Exercise requirements » Look through the lines below and extract any with the word "only".

Source information »
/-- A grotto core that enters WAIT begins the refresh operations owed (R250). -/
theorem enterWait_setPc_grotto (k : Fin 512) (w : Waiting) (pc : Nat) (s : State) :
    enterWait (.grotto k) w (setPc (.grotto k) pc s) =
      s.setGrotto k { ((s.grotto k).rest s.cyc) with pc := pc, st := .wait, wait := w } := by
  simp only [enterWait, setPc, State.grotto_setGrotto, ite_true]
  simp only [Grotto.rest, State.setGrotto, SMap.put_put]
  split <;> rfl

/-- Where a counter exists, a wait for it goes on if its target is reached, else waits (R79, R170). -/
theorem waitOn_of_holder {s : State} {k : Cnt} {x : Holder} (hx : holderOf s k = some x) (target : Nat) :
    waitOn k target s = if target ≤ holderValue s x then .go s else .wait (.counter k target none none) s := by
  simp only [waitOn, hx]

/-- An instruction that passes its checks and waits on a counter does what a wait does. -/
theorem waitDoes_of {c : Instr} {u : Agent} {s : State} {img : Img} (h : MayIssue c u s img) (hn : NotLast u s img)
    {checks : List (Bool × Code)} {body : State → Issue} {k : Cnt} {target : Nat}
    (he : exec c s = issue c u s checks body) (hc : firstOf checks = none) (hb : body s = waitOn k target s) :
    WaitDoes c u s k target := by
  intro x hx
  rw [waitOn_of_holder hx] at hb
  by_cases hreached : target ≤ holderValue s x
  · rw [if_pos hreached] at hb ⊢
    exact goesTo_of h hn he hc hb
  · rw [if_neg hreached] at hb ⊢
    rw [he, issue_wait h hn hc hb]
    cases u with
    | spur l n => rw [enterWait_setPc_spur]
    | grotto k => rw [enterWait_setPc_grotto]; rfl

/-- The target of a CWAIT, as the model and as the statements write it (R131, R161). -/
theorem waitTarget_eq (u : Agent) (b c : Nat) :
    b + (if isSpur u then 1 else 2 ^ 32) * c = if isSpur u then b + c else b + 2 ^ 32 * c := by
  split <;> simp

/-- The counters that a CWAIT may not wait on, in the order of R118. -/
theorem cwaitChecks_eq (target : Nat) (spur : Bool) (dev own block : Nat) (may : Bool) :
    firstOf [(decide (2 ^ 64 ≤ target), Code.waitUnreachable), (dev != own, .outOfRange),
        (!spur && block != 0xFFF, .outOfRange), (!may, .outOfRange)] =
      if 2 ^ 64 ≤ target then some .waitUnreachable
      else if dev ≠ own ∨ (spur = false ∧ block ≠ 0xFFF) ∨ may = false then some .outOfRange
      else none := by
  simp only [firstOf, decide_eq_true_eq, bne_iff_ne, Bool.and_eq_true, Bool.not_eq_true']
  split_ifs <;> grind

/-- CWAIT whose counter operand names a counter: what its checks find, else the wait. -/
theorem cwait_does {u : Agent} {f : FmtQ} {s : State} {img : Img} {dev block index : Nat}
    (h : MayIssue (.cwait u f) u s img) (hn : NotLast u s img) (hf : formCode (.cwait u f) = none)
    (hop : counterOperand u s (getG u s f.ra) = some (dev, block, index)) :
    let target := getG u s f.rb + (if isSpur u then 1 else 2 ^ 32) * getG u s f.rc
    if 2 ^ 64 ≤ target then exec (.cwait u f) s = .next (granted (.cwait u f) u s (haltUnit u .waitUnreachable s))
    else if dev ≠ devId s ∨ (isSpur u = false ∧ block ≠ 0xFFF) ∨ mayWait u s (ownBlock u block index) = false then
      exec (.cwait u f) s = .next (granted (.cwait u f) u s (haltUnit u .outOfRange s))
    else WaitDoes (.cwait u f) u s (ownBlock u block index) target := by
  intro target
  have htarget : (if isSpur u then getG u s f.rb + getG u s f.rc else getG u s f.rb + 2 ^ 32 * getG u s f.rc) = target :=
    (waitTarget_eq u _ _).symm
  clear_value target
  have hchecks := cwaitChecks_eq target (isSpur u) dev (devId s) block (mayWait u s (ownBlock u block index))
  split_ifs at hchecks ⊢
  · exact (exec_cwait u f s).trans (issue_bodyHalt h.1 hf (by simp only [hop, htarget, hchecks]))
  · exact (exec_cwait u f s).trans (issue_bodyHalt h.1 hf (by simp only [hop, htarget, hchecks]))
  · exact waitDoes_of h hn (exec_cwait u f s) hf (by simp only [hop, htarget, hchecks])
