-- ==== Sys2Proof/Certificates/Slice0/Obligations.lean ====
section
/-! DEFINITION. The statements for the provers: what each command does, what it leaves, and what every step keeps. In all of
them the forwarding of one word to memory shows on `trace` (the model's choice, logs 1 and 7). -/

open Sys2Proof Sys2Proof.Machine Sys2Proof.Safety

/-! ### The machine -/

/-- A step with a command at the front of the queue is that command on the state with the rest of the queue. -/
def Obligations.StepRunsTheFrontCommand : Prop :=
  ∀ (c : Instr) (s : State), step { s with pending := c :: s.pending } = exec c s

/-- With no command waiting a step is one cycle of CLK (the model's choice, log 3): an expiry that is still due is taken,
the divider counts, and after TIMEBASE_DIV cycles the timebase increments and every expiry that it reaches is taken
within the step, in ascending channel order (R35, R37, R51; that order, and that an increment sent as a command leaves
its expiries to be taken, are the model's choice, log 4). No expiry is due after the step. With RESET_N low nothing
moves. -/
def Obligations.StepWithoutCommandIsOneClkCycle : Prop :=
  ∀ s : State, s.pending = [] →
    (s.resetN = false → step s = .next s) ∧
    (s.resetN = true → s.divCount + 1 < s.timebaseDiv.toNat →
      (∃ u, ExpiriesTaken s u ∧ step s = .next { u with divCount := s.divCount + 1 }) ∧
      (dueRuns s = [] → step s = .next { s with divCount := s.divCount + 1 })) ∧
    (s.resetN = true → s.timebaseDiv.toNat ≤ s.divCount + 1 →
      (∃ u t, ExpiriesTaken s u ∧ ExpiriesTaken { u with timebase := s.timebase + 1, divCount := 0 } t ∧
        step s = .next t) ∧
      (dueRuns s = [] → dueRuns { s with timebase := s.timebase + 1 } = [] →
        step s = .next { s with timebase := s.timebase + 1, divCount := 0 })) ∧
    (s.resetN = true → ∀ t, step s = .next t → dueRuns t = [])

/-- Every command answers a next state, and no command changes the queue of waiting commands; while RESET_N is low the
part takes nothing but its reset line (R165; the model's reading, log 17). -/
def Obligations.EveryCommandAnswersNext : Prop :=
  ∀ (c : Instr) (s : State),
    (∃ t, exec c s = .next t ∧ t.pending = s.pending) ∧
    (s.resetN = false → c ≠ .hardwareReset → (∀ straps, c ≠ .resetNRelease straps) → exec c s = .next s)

Task output »
  simp only [enterWait, setPc, State.grotto_setGrotto, ite_true]
  simp only [Grotto.rest, State.setGrotto, SMap.put_put]
  simp only [waitOn, hx]
  simp only [firstOf, decide_eq_true_eq, bne_iff_ne, Bool.and_eq_true, Bool.not_eq_true']
  · exact (exec_cwait u f s).trans (issue_bodyHalt h.1 hf (by simp only [hop, htarget, hchecks]))
  · exact (exec_cwait u f s).trans (issue_bodyHalt h.1 hf (by simp only [hop, htarget, hchecks]))
  · exact waitDoes_of h hn (exec_cwait u f s) hf (by simp only [hop, htarget, hchecks])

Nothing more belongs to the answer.